The Economist. Author Douglas Irwin (Trade historian)
"ON “LIBERATION DAY” President Donald Trump upended more than half a century of American trade policy by imposing sweeping tariffs on imports. These are off-the-charts in their historic significance. From just 2.3% in 2024, the average American tariff on imports is now expected to rise immediately to about 30%—where it was in the late 1800s. Mr Trump is a 20th-century man presiding over a 21st-century economy who wants to take it back to the 19th century.
Not only is the magnitude of the hike unprecedented, but the tariffs will have a much more pervasive effect on the American economy than previous episodes. That is in large part because today merchandise imports are around 11% of GDP, more than twice their level in the late 19th century.
The tariffs blow an enormous hole in the liberal trade order that America has led and fostered since the second world war. They undermine every free-trade agreement America has ever signed. Those agreements were reciprocal: each country set zero tariffs on bilateral trade. Past free-trade-agreement partners now face stiff tariffs on their exports to America, among them South Korea (26%), Israel (17%) and Australia (10%). Canada and Mexico escaped this round of tariffs but still face the threat of 25% duties on their goods. If Mr Trump is willing to rip up his own agreement—known as the USMCA—with those two neighbours, then all past agreements are null and void, and future ones are of limited value. No one can sign any such deal with confidence if tariffs can be imposed on a whim.
Is there a principle behind the astonishing array of duties imposed on April 2nd? Mr Trump’s obsession with tariffs has long been known, but he offered a kaleidoscope of ever-changing rationales for them. They would raise revenue, reshore jobs, reduce trade deficits, ensure reciprocity by providing bargaining leverage, and so on. Economists took glee in pointing out the contradictions.

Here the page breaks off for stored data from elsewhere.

-- ==== Sys2Proof/Machine/Dispatch.lean ====
section
/-! DEFINITION. Which meaning each command has: one arm per constructor, in the order of the opcode table. -/
namespace Sys2Proof.Machine
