/-- R368, R369, R379: a mode change gives exactly the modes it sets and those of before that it does not clear, MODE_SEQ the
number of its record, and one more change; one whose record finds no room waits; PWRFAIL_N held low for 0x2600.40 µs leaves
HOLD-UP as the only mode, and a shorter pulse changes nothing. R373: an enabled function's shutdown notification sets what is
dirty on its way to flash; one of a function that is not enabled, that has shut down or is in FENCING (R79), does nothing.
Choices of the model it rests on: log entry 90. -/
def Obligations.ModeChangesAreExact : Prop :=
  (∀ (set clear : BitVec 12) (cause : Nat) (s : State), (s.modes &&& ~~~clear) ||| set ≠ s.modes →
    (cause = 13 ∨ (s.pendingRecs < 1024 ∧ s.sampler.waiting = []) →
      (s.changeModes set clear cause).modes = (s.modes &&& ~~~clear) ||| set ∧
      (s.changeModes set clear cause).cfg Obj.modeSeq = s.sampler.next ∧
      (s.cfg Obj.modeChanges < 2 ^ 32 - 1 → (s.changeModes set clear cause).cfg Obj.modeChanges = s.cfg Obj.modeChanges + 1) ∧
      (s.changeModes set clear cause).host = s.host ∧ (s.changeModes set clear cause).store = s.store) ∧
    (cause ≠ 13 → 1024 ≤ s.pendingRecs ∨ s.sampler.waiting ≠ [] → (s.changeModes set clear cause).modes = s.modes ∧
      (s.changeModes set clear cause).sampler.waiting = s.sampler.waiting ++ [⟨set, clear, cause⟩])) ∧
  (∀ (us t : Nat) (s : State),
    (us < s.cfg Obj.pwrfailFilterUs ∨ s.has Mode.holdUp = true ∨ s.power.held = true → exec (.pwrfailAssert us t) s = .next
      (s.tick t)) ∧
    (s.cfg Obj.pwrfailFilterUs ≤ us → s.has Mode.holdUp = false → s.power.held = false →
      ∃ u, exec (.pwrfailAssert us t) s = .next u ∧ u.modes = modeBit Mode.holdUp ∧ u.power.dumping = true)) ∧
  (∀ (f : Func) (s : State),
    ((s.fn f).en = false ∨ (s.fn f).shst ≠ 0 ∨ (s.fn f).state = .fencing → exec (.shutdownNotification f) s = .next s) ∧
    ((s.fn f).en = true → (s.fn f).shst = 0 → (s.fn f).state ≠ .fencing → exec (.shutdownNotification f) s
      = .next (State.settleAll (State.drain (s.setFn f { s.fn f with shst := 1 })))))
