-- ==== Sys2Proof/Laws/Frames.lean ====
section
/-! SUPPORT. What each operation leaves alone: for every operation over the state, the fields of `State` that it does not
touch, one lemma each. Provers cite these instead of unfolding an operation. -/
set_option maxRecDepth 8000
set_option linter.all false
namespace Sys2Proof.Machine
@[simp] theorem ite_dict {c : Prop} [Decidable c] (a b : State) :
    (if c then a else b).dict = if c then a.dict else b.dict := by split <;> rfl

@[simp] theorem foldl_dict {α : Type} (g : State → α → State) (l : List α) (s : State)
    (h : ∀ a e, (g a e).dict = a.dict) : (l.foldl g s).dict = s.dict := by
  induction l generalizing s with
  | nil => rfl
  | cons a t ih => simp [ih, h]


@[simp] theorem elim_dict {α : Type} (o : Option α) (s : State) (f : α → State)
    (h : ∀ x, (f x).dict = s.dict) : (o.elim s f).dict = s.dict := by
  cases o with
  | none => rfl
  | some x => exact h x

@[simp] theorem foldlPair_dict {α β : Type} (g : β × State → α → β × State) (l : List α) (s : β × State)
    (h : ∀ a e, (g a e).2.dict = a.2.dict) : (l.foldl g s).2.dict = s.2.dict := by
  induction l generalizing s with
  | nil => rfl
  | cons a t ih => simp [ih, h]

@[simp] theorem ite_modes {c : Prop} [Decidable c] (a b : State) :
    (if c then a else b).modes = if c then a.modes else b.modes := by split <;> rfl

@[simp] theorem foldl_modes {α : Type} (g : State → α → State) (l : List α) (s : State)
    (h : ∀ a e, (g a e).modes = a.modes) : (l.foldl g s).modes = s.modes := by
  induction l generalizing s with
  | nil => rfl
  | cons a t ih => simp [ih, h]


@[simp] theorem elim_modes {α : Type} (o : Option α) (s : State) (f : α → State)
    (h : ∀ x, (f x).modes = s.modes) : (o.elim s f).modes = s.modes := by
  cases o with
  | none => rfl
  | some x => exact h x

@[simp] theorem foldlPair_modes {α β : Type} (g : β × State → α → β × State) (l : List α) (s : β × State)
    (h : ∀ a e, (g a e).2.modes = a.2.modes) : (l.foldl g s).2.modes = s.2.modes := by
  induction l generalizing s with
  | nil => rfl
  | cons a t ih => simp [ih, h]

@[simp] theorem ite_sampler {c : Prop} [Decidable c] (a b : State) :
    (if c then a else b).sampler = if c then a.sampler else b.sampler := by split <;> rfl

@[simp] theorem foldl_sampler {α : Type} (g : State → α → State) (l : List α) (s : State)
    (h : ∀ a e, (g a e).sampler = a.sampler) : (l.foldl g s).sampler = s.sampler := by
  induction l generalizing s with
  | nil => rfl
  | cons a t ih => simp [ih, h]


@[simp] theorem elim_sampler {α : Type} (o : Option α) (s : State) (f : α → State)
    (h : ∀ x, (f x).sampler = s.sampler) : (o.elim s f).sampler = s.sampler := by
  cases o with
  | none => rfl
  | some x => exact h x

@[simp] theorem foldlPair_sampler {α β : Type} (g : β × State → α → β × State) (l : List α) (s : β × State)
    (h : ∀ a e, (g a e).2.sampler = a.2.sampler) : (l.foldl g s).2.sampler = s.2.sampler := by
  induction l generalizing s with
  | nil => rfl
  | cons a t ih => simp [ih, h]

@[simp] theorem ite_cells {c : Prop} [Decidable c] (a b : State) :
    (if c then a else b).cells = if c then a.cells else b.cells := by split <;> rfl

@[simp] theorem foldl_cells {α : Type} (g : State → α → State) (l : List α) (s : State)
    (h : ∀ a e, (g a e).cells = a.cells) : (l.foldl g s).cells = s.cells := by
  induction l generalizing s with
  | nil => rfl
  | cons a t ih => simp [ih, h]


@[simp] theorem elim_cells {α : Type} (o : Option α) (s : State) (f : α → State)
    (h : ∀ x, (f x).cells = s.cells) : (o.elim s f).cells = s.cells := by
  cases o with
  | none => rfl
  | some x => exact h x

@[simp] theorem foldlPair_cells {α β : Type} (g : β × State → α → β × State) (l : List α) (s : β × State)
    (h : ∀ a e, (g a e).2.cells = a.2.cells) : (l.foldl g s).2.cells = s.2.cells := by
  induction l generalizing s with
  | nil => rfl
  | cons a t ih => simp [ih, h]

@[simp] theorem ite_host {c : Prop} [Decidable c] (a b : State) :
    (if c then a else b).host = if c then a.host else b.host := by split <;> rfl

The president now touts his tariffs as mainly “reciprocal”: “whatever they charge us, we charge them.” This makes them sound fair. Far from it. The calculated tariffs did not measure tariffs or non-tariff barriers facing American exporters. They were, instead, based on the bilateral trade balance with each country—merchandise only, excluding services, in which America tends to run a surplus. According to the US Trade Representative’s office, the calculation of the tariffs “assumes that persistent trade deficits are due to a combination of tariff and non-tariff factors that prevent trade from balancing”. The implicit goal here is balanced trade on a bilateral basis.
This is bonkers, akin to an individual trying to have balanced trade with the local grocery store (with which she runs a large trade deficit) as well as with her employer (with which she runs a large trade surplus). There may be reasons to seek overall trade balance, but there is no rationale for balancing trade on a bilateral basis.
And seeking to balance overall trade through bilateral measures misses the macroeconomic nature of that imbalance, including the role of America’s large fiscal deficit in driving the flow of capital to the country. Of course, the trade deficit may narrow if America slips into a recession—hardly the outcome anyone hopes for.
Will this ignite a global trade war that sends trade volumes spiralling downwards, like the 1930s? That depends on the foreign reaction. The higher tariffs could spark retaliation. The EU is already prepared with “counter-measures”. A more optimistic view is that Mr Trump’s move may trigger a wave of foreign envoys descending on Washington in the hope of reaching deals that would satisfy the president and allow the tariffs to be removed. He loves to bargain and may yet be flattered into easing the tariffs.
Perhaps the most shocking aspect of this week’s events is the ability of one person to completely remake American trade policy. All previous major changes have involved building large coalitions and developing a social consensus over time— both of which required majority support in both houses of Congress.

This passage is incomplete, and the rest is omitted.